Your assignment:
Each line from the opening of the records that follow to the line with "spec/opcode_table.json, with what" needs to be written out exactly. Add nothing.

Dataset records:
------------------------------------------------

-- ==== Sys2Proof/Syntax.lean ====
section
/-!
DEFINITION. The commands of the NWK-2048 model: one constructor of Instr for each row of
spec/opcode_table.json, with what the world supplies at that step (frames, samples, raw codes,
measured figures) as its operands.  The device's own data stay in State.
-/
namespace Sys2Proof

/-- The two dies (R16, R17). -/
inductive Die where
  | host
  | field
deriving DecidableEq, Repr

/-- The masters, in the order of the first-error record's codes 0 to 7 (R267). -/
inductive Master where
  | slow
  | mgt
  | courier
  | brush
  | datapath
  | loader
  | barrier
  | selftest
deriving DecidableEq, Repr

/-- Who writes: the master, and whether the write was launched. -/
structure Writer where
  m        : Master
  launched : Bool
deriving DecidableEq, Repr

/-- The 21 blocks of the register map, in the order of their indices (R369). -/
inductive Blk where
  | glb
  | tim
  | bar
  | lnk
  | mgt
  | cfg
  | cou
  | pwr
  | fgl
  | pal
  | col
  | nul
  | var
  | str
  | evt
  | hka
  | hkb
  | hks
  | cal
  | bru
  | fba
deriving DecidableEq, Repr

/-- The two engines: Courier on the host die and Brush on the field die (R23). -/
inductive Eng where
  | courier
  | brush
deriving DecidableEq, Repr

/-- The two housekeeping converters. -/
inductive Hk where
  | a
  | b
deriving DecidableEq, Repr

/-- Where a supply rail stands against its operating range (R376). -/
inductive RailLevel where
  | low
  | ok
  | high
deriving DecidableEq, Repr

/-- A slow-control request frame as assembled from the SC_DATA of its blocks (R286): which of the
two frame positions it used, whether one of its blocks was damaged, and its 160 bits. -/
structure ScFrame where
  posB    : Bool
  damaged : Bool
  req     : BitVec 160
deriving DecidableEq, Repr

/-- A barrier envelope: the header fields of Table 12-2 and the payload, the first LEN × 80 − 64
string bits after the header as one number, most significant bit first (R267). -/
structure Env where
  typ     : BitVec 4
  len     : BitVec 10
  unit    : BitVec 8
  epoch   : BitVec 2
  pm      : BitVec 24
  frank   : BitVec 16
  payload : Nat
deriving DecidableEq, Repr

/-- An envelope as its receiver sees it: the bits that arrived, and whether a lane fault of R273
item 1 explains a wrong frank. -/
structure Rx where
  env       : Env
  laneFault : Bool
deriving DecidableEq, Repr

/-- One self-test finding, in the layout of R330. -/
structure Finding where
  test   : BitVec 8
  unit   : BitVec 8
  detail : BitVec 16
deriving DecidableEq, Repr

/-- A microword's data bits [71:0] (Table 11-2) without OP, which the constructor names. -/
structure Micro where
  cond    : BitVec 6
  wait    : BitVec 6
  commit  : Bool
  stencil : Bool
  launch  : Bool
  next    : BitVec 12
  dst     : BitVec 5
  srca    : BitVec 5
  srcb    : BitVec 5
  imm     : W24
deriving DecidableEq, Repr
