/-- Registers of block 0x0100 (R369). -/
def timRows : List RegRow :=
  [⟨0x0100, 1, 0x00000000, 0x00000000, 0x00000080, 0x00000000, 0x00000000⟩,
   ⟨0x0101, 1, 0x00000000, 0x00000000, 0x00000000, 0x00000000, 0x00000000⟩,
   ⟨0x0102, 1, 0x00000000, 0x00000000, 0x00000000, 0x00000000, 0x00000000⟩,
   ⟨0x0103, 1, 0x00000000, 0x00000000, 0x00000000, 0x00000000, 0x00000000⟩,
   ⟨0x0104, 1, 0x00000001, 0x00000001, 0x00000002, 0x00000000, 0x00000000⟩,
   ⟨0x0105, 1, 0x00300030, 0x00000FFF, 0x00000000, 0x00000000, 0x00000000⟩,
   ⟨0x0106, 1, 0x00000000, 0x00000000, 0x00000000, 0x00000000, 0x00000000⟩,
   ⟨0x0107, 1, 0x00000000, 0xFFFFFFFF, 0x00000000, 0x00000000, 0x00000000⟩,
   ⟨0x0108, 1, 0x00000000, 0x0000FFFF, 0x00000000, 0x00000000, 0x00000000⟩,
   ⟨0x0109, 1, 0x00000000, 0x00000003, 0x00000000, 0x00000004, 0x00000000⟩,
   ⟨0x010A, 1, 0x01000000, 0xFFF00000, 0x00080000, 0x00000000, 0x00000000⟩,
   ⟨0x010B, 1, 0x00000000, 0x00000000, 0x00000000, 0x00000000, 0x00000000⟩,
   ⟨0x010C, 1, 0x00000000, 0x00000000, 0x00000000, 0x00000000, 0x00000000⟩,
   ⟨0x010D, 1, 0x00000000, 0x00000000, 0x00000000, 0x00000000, 0x00000000⟩]

/-- Registers of block 0x0200 (R369). -/
def barRows : List RegRow :=
  [⟨0x0200, 1, 0x00000000, 0x00000000, 0x10000000, 0x00000000, 0x00000000⟩,
   ⟨0x0201, 1, 0x00000000, 0x00000000, 0x00000000, 0x00000000, 0x00000000⟩,
   ⟨0x0202, 1, 0x0F300000, 0x80000000, 0x00000000, 0x00000000, 0x00000000⟩,
   ⟨0x0203, 1, 0x00000009, 0x00000000, 0x00000000, 0x00000000, 0x00000000⟩,
   ⟨0x0204, 1, 0x00000000, 0x00000000, 0x00000000, 0x00000000, 0x00000000⟩,
   ⟨0x0205, 1, 0x00000000, 0x00000000, 0x00000000, 0x00000000, 0x00000000⟩,
   ⟨0x0206, 1, 0x00000000, 0x00000000, 0x40000000, 0x80000000, 0x00000000⟩,
   ⟨0x0207, 1, 0x00000000, 0x00000000, 0x00000000, 0x00000000, 0x00000000⟩]

/-- Registers of block 0x0300 (R369). -/
def lnkRows : List RegRow :=
  [⟨0x0300, 1, 0x00000101, 0x00000101, 0x00000000, 0x00000000, 0x00000000⟩,
   ⟨0x0301, 1, 0x00000000, 0x00000000, 0x00000000, 0x00000000, 0x00000000⟩,
   ⟨0x0302, 1, 0x00000000, 0x00000000, 0x00000000, 0x00000000, 0x00000000⟩,
   ⟨0x0303, 1, 0x00000000, 0x00000000, 0x00000000, 0x00000000, 0x00000000⟩,
   ⟨0x0304, 4, 0x01000000, 0xC3FF0000, 0x08000000, 0x30000000, 0x00000000⟩,
   ⟨0x0308, 4, 0x00000000, 0x00000000, 0x00000000, 0x00000000, 0x00000000⟩,
   ⟨0x030C, 4, 0x00000000, 0x00000000, 0x00000000, 0x00000000, 0x00000000⟩,
   ⟨0x0310, 1, 0x00000000, 0x00000000, 0x0C000000, 0x00000000, 0x00000000⟩,
   ⟨0x0311, 1, 0x00000000, 0xFFFFFFFF, 0x00000000, 0x00000000, 0x00000000⟩,
   ⟨0x0312, 1, 0x00000000, 0x0000FFFF, 0x00000000, 0x00000000, 0x00000000⟩,
   ⟨0x0313, 1, 0x00000000, 0x00000003, 0x00000000, 0x80000000, 0x00000000⟩,
   ⟨0x0314, 1, 0x00000000, 0x00000000, 0x00000000, 0x00000000, 0x00000000⟩,
   ⟨0x0315, 1, 0x00000000, 0x00000000, 0x00000000, 0x00000000, 0x00000000⟩,
   ⟨0x0316, 1, 0x00000000, 0x00000000, 0x00000000, 0x00000000, 0x00000000⟩,
   ⟨0x0317, 1, 0x00000000, 0x000000FF, 0x00000000, 0x00000000, 0x00000000⟩]

/-- Registers of block 0x0400 (R369). -/
def mgtRows : List RegRow :=
  [⟨0x0400, 1, 0x00000000, 0x00000000, 0xBFC00000, 0x00000000, 0x00000000⟩,
   ⟨0x0401, 1, 0x00200001, 0x00FF0001, 0x00000000, 0x00000000, 0x00000000⟩,
   ⟨0x0402, 1, 0x00000000, 0x00000000, 0x00000000, 0x00000000, 0x00000000⟩,
   ⟨0x0403, 1, 0x00000000, 0x00000000, 0x00000000, 0x00000000, 0x00000000⟩,
   ⟨0x0404, 1, 0x00000000, 0x00FFFFFF, 0x00000000, 0x00000000, 0x00000000⟩,
   ⟨0x0405, 1, 0x00000000, 0xFFFFFFFF, 0x00000000, 0x00000000, 0x00000000⟩,
   ⟨0x0406, 1, 0x00000010, 0x00000013, 0x40000000, 0x00000000, 0x00000000⟩]

/-- Registers of block 0x0500 (R369). -/
def cfgRows : List RegRow :=
  [⟨0x0500, 1, 0x00000000, 0x00000000, 0x00000000, 0x00000000, 0x00000000⟩,
   ⟨0x0501, 1, 0x00000000, 0x00000000, 0x00000000, 0x00000000, 0x00000000⟩,
   ⟨0x0502, 1, 0x00000000, 0x70FFFFFF, 0x00000000, 0x80000000, 0x00000000⟩,
   ⟨0x0503, 1, 0x00000000, 0x00000000, 0x60000000, 0x00000000, 0x00000000⟩,
   ⟨0x0504, 1, 0x00000000, 0x00000000, 0x00000000, 0x00000000, 0x00000000⟩,
   ⟨0x0505, 1, 0x00000000, 0x00000000, 0x00000000, 0x00000000, 0x00000000⟩,
   ⟨0x0506, 1, 0x00000000, 0x00000000, 0x00000000, 0xC0000000, 0x00000000⟩,
   ⟨0x0507, 1, 0x00000000, 0x00000000, 0x20000000, 0x00000000, 0x00000000⟩,
   ⟨0x0508, 1, 0x00000000, 0x00000000, 0x00000000, 0x00000000, 0x00000000⟩]

/-- Registers of block 0x0700 (R369). -/
def pwrRows : List RegRow :=
  [⟨0x0700, 1, 0x00000000, 0x0FFFFFFF, 0x00000000, 0x00000000, 0x00000000⟩,
   ⟨0x0701, 1, 0x00000000, 0x0FFFFFFF, 0x00000000, 0x00000000, 0x00000000⟩,
   ⟨0x0702, 1, 0x00000000, 0x0FFFFFFF, 0x00000000, 0x00000000, 0x00000000⟩,
   ⟨0x0703, 1, 0x00000000, 0x0FFFFFFF, 0x00000000, 0x00000000, 0x00000000⟩,
   ⟨0x0704, 1, 0x00000000, 0x00000000, 0x00000000, 0x00000000, 0x00000000⟩,
   ⟨0x0705, 1, 0x00000000, 0x00000000, 0x00000000, 0x00000000, 0x00000000⟩,
   ⟨0x0706, 1, 0x00040004, 0x00040007, 0x00020000, 0x00000000, 0x00000000⟩,
   ⟨0x0707, 1, 0x00000000, 0x00000000, 0x000F0F00, 0x00000000, 0x00000000⟩,
   ⟨0x0708, 1, 0x00000000, 0x00000000, 0x00000000, 0x00000000, 0x00000000⟩]

/-- Registers of block 0x1000 (R369). -/
def fglRows : List RegRow :=
  [⟨0x1000, 1, 0x00000000, 0x00000000, 0x00000000, 0x00000000, 0x00000000⟩,
   ⟨0x1001, 1, 0x00000000, 0x00000000, 0x00000000, 0x00000000, 0x00000000⟩,
   ⟨0x1002, 1, 0x80000000, 0x00000000, 0x00000000, 0x00000000, 0x00000000⟩,
   ⟨0x1003, 1, 0x00000000, 0x00000000, 0x000F0F00, 0x00000000, 0x00000000⟩,
   ⟨0x1004, 1, 0x00000000, 0x00000000, 0x00000000, 0x00000000, 0x00000000⟩]

/-- Registers of block 0x1100 (R369). -/
def palRows : List RegRow :=
  [⟨0x1100, 1, 0x00000000, 0x00000100, 0x00000000, 0x00000018, 0x00000000⟩,
   ⟨0x1101, 1, 0x00000000, 0x00000000, 0x0C000000, 0x00000000, 0x00000000⟩,
   ⟨0x1102, 1, 0x00000000, 0xFFFFFFFF, 0x00000000, 0x00000000, 0x00000000⟩,
   ⟨0x1103, 1, 0x00000000, 0x0000FFFF, 0x00000000, 0x00000000, 0x00000000⟩,
   ⟨0x1104, 1, 0x0040003C, 0x0FFF00FF, 0x00000000, 0x00000000, 0x00000000⟩,
   ⟨0x1105, 1, 0x00000001, 0x00000003, 0x00000000, 0x00000000, 0x00000000⟩,
   ⟨0x1106, 1, 0x00000000, 0x000000FF, 0x00000000, 0x00000000, 0x00000000⟩,
   ⟨0x1107, 1, 0x00000000, 0x00000000, 0x00000000, 0x00000000, 0x00000000⟩,
   ⟨0x1108, 1, 0x00000000, 0x00000000, 0x80000000, 0x00000000, 0x00000000⟩,
   ⟨0x1109, 1, 0x00000000, 0xBFBFBFBF, 0x00000000, 0x00000000, 0x00000000⟩,
   ⟨0x110A, 1, 0x00000000, 0x00000000, 0x40000000, 0x00000000, 0x00000000⟩]

/-- Registers of block 0x1200 (R369). -/
def colRows : List RegRow :=
  [⟨0x1200, 1, 0x00010000, 0x0001003F, 0x00000000, 0x00000000, 0x00000000⟩,
   ⟨0x1201, 1, 0x00000000, 0xFFFFFFFF, 0x00000000, 0x00000000, 0x00000000⟩,
   ⟨0x1202, 1, 0x00000000, 0x00000000, 0xFFFFFFFF, 0x00000000, 0x00000000⟩,
   ⟨0x1203, 1, 0x00000000, 0x00000000, 0x00000000, 0x00000000, 0x00000000⟩,
   ⟨0x1204, 1, 0x00000000, 0x0000001F, 0x00000000, 0x00030000, 0x00000000⟩,
   ⟨0x1205, 1, 0x00000000, 0x00000000, 0x88000000, 0x00000000, 0x00000000⟩,
   ⟨0x1206, 1, 0x00000100, 0xC000FFFF, 0x00000000, 0x00000000, 0x00000000⟩,
   ⟨0x1207, 1, 0x00000000, 0x00000000, 0x00000000, 0x00000000, 0x00000000⟩,
   ⟨0x1208, 1, 0x00000000, 0x00000000, 0x80000000, 0x00000000, 0x00000000⟩]

/-- Registers of block 0x1300 (R369). -/
def nulRows : List RegRow :=
  [⟨0x1300, 1, 0x00000001, 0x00000101, 0x00000000, 0x00000000, 0x00000000⟩,
   ⟨0x1301, 1, 0x00000003, 0x3F00000F, 0x40000000, 0x80000000, 0x00000000⟩,
   ⟨0x1302, 1, 0x007F0000, 0x007FFFFF, 0x00000000, 0x00000000, 0x00000000⟩,
   ⟨0x1303, 1, 0x00000100, 0x00FFFFFF, 0x00000000, 0x00000000, 0x00000000⟩,
   ⟨0x1304, 1, 0x00000000, 0x00000000, 0xFFFFFFFF, 0x00000000, 0x00000000⟩,
   ⟨0x1305, 1, 0xFFFFFFFF, 0x00000000, 0x00000000, 0x00000000, 0x00000000⟩,
   ⟨0x1306, 1, 0x00000000, 0x00000000, 0x00000000, 0x00000000, 0x00000000⟩,
   ⟨0x1307, 1, 0x00000001, 0x3F000003, 0x00000000, 0x80000000, 0x00000000⟩,
   ⟨0x1308, 1, 0x00000000, 0x00000001, 0x00000000, 0x00000000, 0x00000000⟩,
   ⟨0x1309, 1, 0x00000000, 0x00000000, 0x00000010, 0x00000005, 0x00000000⟩]

/-- Registers of block 0x1400 (R369). -/
def varRows : List RegRow :=
  [⟨0x1400, 1, 0x00000000, 0x00000000, 0x00000C00, 0x00000003, 0x00000000⟩,
   ⟨0x1401, 1, 0x00000000, 0x00FFFFFF, 0x00000000, 0x00000000, 0x00000000⟩,
   ⟨0x1402, 1, 0x00040014, 0x00FF003F, 0x00000000, 0x00000000, 0x00000000⟩,
   ⟨0x1403, 1, 0x00000000, 0x00000000, 0x40000000, 0x00000000, 0x00000000⟩,
   ⟨0x1404, 1, 0x00000000, 0x00000000, 0x00000000, 0x00000000, 0xFFFFFFFF⟩]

------------------------------------------------

Task response:
-- ==== Sys2Proof/Syntax.lean ====
section
/-!
DEFINITION. The commands of the NWK-2048 model: one constructor of Instr for each row of
spec/opcode_table.json, with what the world supplies at that step (frames, samples, raw codes,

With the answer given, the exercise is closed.